Exercise details: With both ends included, transcribe exactly the records below from their first line to the line that contains "ih => exact ih _".

Items from a data source:

# # # # # # #

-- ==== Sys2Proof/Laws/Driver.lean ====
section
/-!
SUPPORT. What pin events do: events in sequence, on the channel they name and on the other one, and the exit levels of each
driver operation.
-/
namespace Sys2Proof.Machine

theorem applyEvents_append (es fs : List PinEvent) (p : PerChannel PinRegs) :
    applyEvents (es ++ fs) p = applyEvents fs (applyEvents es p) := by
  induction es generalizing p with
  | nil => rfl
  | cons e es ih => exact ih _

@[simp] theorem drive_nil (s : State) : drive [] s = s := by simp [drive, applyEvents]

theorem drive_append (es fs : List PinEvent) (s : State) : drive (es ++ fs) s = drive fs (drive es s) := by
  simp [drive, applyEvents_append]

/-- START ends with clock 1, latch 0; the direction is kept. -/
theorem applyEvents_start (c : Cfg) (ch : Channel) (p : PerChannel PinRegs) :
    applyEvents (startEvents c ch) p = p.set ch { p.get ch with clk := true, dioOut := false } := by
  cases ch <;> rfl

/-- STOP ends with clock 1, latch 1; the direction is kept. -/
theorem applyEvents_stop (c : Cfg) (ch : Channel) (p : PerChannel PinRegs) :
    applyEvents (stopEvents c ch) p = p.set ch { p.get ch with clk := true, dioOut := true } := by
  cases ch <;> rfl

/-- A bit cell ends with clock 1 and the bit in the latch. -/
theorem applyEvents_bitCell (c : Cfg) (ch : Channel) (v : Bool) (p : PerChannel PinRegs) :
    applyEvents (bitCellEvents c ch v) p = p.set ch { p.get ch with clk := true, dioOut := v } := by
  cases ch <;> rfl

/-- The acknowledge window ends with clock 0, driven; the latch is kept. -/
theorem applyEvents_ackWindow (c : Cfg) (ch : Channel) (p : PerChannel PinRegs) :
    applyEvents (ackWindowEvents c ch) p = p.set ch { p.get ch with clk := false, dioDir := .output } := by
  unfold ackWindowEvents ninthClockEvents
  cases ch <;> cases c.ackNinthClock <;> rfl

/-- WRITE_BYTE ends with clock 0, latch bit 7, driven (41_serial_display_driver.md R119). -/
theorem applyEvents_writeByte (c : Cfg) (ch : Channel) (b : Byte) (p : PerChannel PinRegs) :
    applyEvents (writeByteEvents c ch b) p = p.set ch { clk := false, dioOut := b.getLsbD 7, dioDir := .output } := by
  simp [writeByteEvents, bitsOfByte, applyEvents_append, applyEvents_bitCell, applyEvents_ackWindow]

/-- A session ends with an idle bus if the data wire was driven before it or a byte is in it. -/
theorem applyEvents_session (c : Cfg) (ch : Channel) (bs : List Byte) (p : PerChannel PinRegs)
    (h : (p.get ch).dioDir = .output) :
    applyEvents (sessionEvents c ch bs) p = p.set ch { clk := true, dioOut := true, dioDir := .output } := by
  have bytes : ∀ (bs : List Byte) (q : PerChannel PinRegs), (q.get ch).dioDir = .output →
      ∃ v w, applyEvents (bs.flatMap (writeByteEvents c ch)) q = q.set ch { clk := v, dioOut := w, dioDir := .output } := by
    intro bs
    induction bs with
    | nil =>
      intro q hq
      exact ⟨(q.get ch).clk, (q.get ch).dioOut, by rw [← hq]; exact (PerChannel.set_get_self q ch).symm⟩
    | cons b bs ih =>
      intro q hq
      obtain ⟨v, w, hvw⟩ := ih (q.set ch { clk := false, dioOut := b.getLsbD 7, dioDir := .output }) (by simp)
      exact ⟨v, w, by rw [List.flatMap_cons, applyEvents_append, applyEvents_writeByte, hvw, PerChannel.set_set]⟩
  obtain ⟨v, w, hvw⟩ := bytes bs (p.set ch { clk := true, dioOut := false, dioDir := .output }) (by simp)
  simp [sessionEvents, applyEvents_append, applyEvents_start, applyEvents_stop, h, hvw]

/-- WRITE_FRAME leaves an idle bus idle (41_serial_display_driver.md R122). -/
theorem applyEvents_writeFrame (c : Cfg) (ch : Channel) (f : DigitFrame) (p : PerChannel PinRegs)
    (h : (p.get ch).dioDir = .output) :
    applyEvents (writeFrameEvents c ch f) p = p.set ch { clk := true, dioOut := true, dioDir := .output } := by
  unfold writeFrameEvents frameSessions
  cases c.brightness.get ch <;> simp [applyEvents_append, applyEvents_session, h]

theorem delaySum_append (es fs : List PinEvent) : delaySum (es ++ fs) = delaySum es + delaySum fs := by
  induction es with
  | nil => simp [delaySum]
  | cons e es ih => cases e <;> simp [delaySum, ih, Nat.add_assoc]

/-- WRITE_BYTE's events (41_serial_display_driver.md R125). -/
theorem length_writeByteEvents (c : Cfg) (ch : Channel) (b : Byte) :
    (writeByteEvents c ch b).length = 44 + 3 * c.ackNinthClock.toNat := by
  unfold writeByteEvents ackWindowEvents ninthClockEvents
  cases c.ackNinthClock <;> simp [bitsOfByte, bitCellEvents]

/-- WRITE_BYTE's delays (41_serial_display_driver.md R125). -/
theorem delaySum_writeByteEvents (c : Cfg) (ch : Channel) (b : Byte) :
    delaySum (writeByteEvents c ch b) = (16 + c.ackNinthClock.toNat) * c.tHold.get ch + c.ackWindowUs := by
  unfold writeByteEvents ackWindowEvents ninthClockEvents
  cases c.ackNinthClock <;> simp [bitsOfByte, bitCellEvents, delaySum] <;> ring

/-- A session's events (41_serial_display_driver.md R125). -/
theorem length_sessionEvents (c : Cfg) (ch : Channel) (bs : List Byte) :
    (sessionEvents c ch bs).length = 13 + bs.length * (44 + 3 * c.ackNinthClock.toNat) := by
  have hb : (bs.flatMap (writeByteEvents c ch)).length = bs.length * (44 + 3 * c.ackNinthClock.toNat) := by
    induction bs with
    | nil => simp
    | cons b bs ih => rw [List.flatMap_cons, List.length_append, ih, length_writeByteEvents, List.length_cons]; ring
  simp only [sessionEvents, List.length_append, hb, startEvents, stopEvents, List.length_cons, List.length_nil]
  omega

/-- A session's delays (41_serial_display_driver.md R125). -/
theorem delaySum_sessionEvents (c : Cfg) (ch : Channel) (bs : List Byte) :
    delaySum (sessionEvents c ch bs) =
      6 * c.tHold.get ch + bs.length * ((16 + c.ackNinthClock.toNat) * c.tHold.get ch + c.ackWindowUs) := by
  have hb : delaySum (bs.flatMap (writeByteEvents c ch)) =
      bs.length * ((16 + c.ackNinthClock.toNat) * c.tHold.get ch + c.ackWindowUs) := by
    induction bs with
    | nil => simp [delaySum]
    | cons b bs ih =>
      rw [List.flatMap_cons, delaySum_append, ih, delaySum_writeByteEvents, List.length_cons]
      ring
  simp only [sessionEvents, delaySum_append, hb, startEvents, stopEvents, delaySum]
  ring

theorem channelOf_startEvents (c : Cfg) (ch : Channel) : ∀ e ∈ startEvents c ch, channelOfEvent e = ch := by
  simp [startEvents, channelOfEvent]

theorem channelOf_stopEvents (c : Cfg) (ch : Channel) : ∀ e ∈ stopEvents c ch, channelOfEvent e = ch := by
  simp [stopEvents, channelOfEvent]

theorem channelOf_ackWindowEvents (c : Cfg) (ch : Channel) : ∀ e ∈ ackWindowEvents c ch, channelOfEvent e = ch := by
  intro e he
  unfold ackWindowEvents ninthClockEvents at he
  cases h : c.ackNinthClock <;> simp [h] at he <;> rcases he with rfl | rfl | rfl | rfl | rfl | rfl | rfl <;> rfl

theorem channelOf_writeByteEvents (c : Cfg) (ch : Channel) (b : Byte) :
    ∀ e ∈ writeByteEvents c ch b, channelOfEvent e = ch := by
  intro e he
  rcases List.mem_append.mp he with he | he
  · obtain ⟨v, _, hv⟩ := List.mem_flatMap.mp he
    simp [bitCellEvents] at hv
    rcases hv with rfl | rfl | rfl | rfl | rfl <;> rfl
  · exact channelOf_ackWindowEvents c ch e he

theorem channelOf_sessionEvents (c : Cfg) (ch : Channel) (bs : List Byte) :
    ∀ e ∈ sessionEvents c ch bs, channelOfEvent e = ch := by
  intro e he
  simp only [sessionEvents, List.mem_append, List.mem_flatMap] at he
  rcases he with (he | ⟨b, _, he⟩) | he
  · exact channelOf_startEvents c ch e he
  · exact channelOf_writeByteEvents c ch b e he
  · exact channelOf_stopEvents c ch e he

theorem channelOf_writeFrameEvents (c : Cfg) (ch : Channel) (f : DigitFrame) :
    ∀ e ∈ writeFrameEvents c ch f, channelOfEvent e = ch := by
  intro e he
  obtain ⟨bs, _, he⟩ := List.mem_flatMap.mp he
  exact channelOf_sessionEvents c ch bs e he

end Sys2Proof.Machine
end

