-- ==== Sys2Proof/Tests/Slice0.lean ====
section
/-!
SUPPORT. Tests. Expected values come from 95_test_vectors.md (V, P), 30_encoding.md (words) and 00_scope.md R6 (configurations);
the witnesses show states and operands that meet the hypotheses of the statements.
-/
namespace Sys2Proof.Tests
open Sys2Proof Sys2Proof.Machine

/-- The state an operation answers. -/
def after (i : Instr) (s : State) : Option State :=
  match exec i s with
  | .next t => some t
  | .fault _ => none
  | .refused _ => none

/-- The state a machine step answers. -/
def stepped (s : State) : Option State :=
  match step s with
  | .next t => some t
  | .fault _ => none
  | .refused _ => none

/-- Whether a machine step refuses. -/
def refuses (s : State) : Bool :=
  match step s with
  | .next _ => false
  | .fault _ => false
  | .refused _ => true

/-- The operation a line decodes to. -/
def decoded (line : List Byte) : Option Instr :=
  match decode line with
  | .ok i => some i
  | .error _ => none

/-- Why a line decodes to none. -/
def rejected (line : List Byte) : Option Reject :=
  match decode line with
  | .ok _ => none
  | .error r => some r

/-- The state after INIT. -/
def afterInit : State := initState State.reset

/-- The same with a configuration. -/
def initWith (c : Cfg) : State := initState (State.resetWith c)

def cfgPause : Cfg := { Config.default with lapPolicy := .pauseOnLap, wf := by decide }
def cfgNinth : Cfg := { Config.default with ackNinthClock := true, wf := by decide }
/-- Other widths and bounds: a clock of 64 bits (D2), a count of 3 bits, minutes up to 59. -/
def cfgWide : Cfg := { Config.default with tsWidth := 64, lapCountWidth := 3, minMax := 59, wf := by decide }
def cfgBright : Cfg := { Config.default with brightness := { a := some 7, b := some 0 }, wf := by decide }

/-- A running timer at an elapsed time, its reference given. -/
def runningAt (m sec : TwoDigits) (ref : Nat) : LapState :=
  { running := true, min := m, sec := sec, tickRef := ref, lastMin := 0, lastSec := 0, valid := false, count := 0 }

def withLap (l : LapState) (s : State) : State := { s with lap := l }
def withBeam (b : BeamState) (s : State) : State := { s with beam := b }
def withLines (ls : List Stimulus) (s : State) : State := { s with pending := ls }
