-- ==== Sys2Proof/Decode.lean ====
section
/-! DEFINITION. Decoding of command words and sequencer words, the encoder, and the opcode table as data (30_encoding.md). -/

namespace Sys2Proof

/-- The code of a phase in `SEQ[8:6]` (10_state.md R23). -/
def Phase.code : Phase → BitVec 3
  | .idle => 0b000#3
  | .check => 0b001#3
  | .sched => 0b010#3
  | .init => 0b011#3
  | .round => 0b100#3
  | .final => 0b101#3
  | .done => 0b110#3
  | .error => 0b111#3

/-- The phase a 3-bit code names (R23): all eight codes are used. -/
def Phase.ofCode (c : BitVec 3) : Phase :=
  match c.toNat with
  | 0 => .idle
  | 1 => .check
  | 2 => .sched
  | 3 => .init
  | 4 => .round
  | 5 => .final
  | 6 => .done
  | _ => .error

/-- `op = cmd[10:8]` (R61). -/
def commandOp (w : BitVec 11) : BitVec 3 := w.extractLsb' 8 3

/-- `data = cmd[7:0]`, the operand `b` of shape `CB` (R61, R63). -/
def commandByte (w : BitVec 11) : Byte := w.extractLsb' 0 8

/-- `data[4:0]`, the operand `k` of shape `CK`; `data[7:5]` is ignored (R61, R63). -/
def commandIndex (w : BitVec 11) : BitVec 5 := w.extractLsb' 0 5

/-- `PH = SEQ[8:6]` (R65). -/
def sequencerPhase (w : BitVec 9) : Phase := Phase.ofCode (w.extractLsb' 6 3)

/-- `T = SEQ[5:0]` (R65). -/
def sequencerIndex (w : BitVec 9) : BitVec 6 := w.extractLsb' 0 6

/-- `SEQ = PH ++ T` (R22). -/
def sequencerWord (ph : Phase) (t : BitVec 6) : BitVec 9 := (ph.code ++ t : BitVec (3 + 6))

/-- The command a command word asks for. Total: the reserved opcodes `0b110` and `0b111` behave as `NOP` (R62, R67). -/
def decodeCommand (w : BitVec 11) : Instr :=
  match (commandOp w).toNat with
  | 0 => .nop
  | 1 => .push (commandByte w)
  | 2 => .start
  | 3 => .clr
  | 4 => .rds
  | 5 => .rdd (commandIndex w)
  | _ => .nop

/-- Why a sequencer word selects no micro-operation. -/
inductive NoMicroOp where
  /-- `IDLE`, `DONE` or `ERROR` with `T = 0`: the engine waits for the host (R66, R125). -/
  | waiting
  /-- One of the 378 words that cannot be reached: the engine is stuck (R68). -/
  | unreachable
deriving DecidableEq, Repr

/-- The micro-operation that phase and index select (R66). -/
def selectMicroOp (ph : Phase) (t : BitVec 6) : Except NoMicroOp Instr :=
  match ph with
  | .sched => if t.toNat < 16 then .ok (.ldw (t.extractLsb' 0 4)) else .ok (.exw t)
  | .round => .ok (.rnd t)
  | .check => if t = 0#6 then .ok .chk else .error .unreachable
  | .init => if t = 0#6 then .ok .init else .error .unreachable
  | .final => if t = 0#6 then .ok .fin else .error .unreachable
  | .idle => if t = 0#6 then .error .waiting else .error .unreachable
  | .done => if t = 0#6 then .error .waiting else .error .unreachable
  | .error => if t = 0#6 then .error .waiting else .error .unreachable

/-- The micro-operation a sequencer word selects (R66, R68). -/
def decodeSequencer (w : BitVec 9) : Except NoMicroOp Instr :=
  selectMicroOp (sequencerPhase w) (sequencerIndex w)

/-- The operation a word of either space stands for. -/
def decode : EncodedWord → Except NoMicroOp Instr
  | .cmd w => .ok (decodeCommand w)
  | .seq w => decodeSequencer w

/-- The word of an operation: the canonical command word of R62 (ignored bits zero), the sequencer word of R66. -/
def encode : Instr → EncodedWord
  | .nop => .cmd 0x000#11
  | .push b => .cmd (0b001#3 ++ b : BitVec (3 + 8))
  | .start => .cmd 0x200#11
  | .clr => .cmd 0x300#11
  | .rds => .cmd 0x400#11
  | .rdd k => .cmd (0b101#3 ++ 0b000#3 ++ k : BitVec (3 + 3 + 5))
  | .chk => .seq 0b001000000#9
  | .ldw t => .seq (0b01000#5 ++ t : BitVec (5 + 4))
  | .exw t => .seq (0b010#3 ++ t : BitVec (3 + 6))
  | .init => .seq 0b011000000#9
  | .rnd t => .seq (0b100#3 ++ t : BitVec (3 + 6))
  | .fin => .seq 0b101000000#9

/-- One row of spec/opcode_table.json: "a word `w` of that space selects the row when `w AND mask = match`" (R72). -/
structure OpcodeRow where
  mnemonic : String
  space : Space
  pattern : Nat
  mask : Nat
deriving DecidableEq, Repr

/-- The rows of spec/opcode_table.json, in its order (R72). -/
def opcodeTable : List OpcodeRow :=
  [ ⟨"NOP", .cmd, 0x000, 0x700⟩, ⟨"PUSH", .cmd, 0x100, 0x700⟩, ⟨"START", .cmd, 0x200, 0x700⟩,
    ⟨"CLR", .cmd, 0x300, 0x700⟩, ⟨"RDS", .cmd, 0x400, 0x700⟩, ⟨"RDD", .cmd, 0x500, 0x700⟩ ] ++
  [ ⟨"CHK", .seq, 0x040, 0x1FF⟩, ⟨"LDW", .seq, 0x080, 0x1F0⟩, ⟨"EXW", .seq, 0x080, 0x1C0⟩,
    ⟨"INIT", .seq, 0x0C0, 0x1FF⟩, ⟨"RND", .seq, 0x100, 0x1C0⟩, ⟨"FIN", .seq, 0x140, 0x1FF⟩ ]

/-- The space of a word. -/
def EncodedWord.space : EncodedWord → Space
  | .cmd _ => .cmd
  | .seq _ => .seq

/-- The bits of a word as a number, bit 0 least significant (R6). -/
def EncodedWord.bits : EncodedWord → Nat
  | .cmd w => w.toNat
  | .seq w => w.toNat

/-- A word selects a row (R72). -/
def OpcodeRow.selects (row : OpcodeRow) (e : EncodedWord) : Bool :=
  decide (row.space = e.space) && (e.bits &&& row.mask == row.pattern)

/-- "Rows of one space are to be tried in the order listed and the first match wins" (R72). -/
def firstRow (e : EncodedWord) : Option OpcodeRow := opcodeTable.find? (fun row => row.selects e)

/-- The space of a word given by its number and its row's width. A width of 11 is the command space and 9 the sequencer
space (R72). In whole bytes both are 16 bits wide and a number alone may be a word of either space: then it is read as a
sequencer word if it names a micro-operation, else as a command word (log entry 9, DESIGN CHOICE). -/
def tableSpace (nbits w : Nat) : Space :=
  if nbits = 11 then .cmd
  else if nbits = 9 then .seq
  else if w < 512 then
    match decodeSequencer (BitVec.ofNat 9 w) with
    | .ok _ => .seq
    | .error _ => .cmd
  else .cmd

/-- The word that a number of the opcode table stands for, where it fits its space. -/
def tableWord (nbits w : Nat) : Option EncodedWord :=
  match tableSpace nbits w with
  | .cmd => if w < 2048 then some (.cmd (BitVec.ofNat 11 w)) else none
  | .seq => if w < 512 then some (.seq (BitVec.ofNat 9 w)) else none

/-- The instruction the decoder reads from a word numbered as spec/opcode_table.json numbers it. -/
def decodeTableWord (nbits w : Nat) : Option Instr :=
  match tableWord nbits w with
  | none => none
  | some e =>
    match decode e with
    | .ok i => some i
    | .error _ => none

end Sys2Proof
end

# # # # # # #

Task result:
-- ==== Sys2Proof/Laws/Driver.lean ====
section
/-!
SUPPORT. What pin events do: events in sequence, on the channel they name and on the other one, and the exit levels of each
driver operation.
-/
namespace Sys2Proof.Machine

theorem applyEvents_append (es fs : List PinEvent) (p : PerChannel PinRegs) :
    applyEvents (es ++ fs) p = applyEvents fs (applyEvents es p) := by
  induction es generalizing p with
  | nil => rfl
  | cons e es ih => exact ih _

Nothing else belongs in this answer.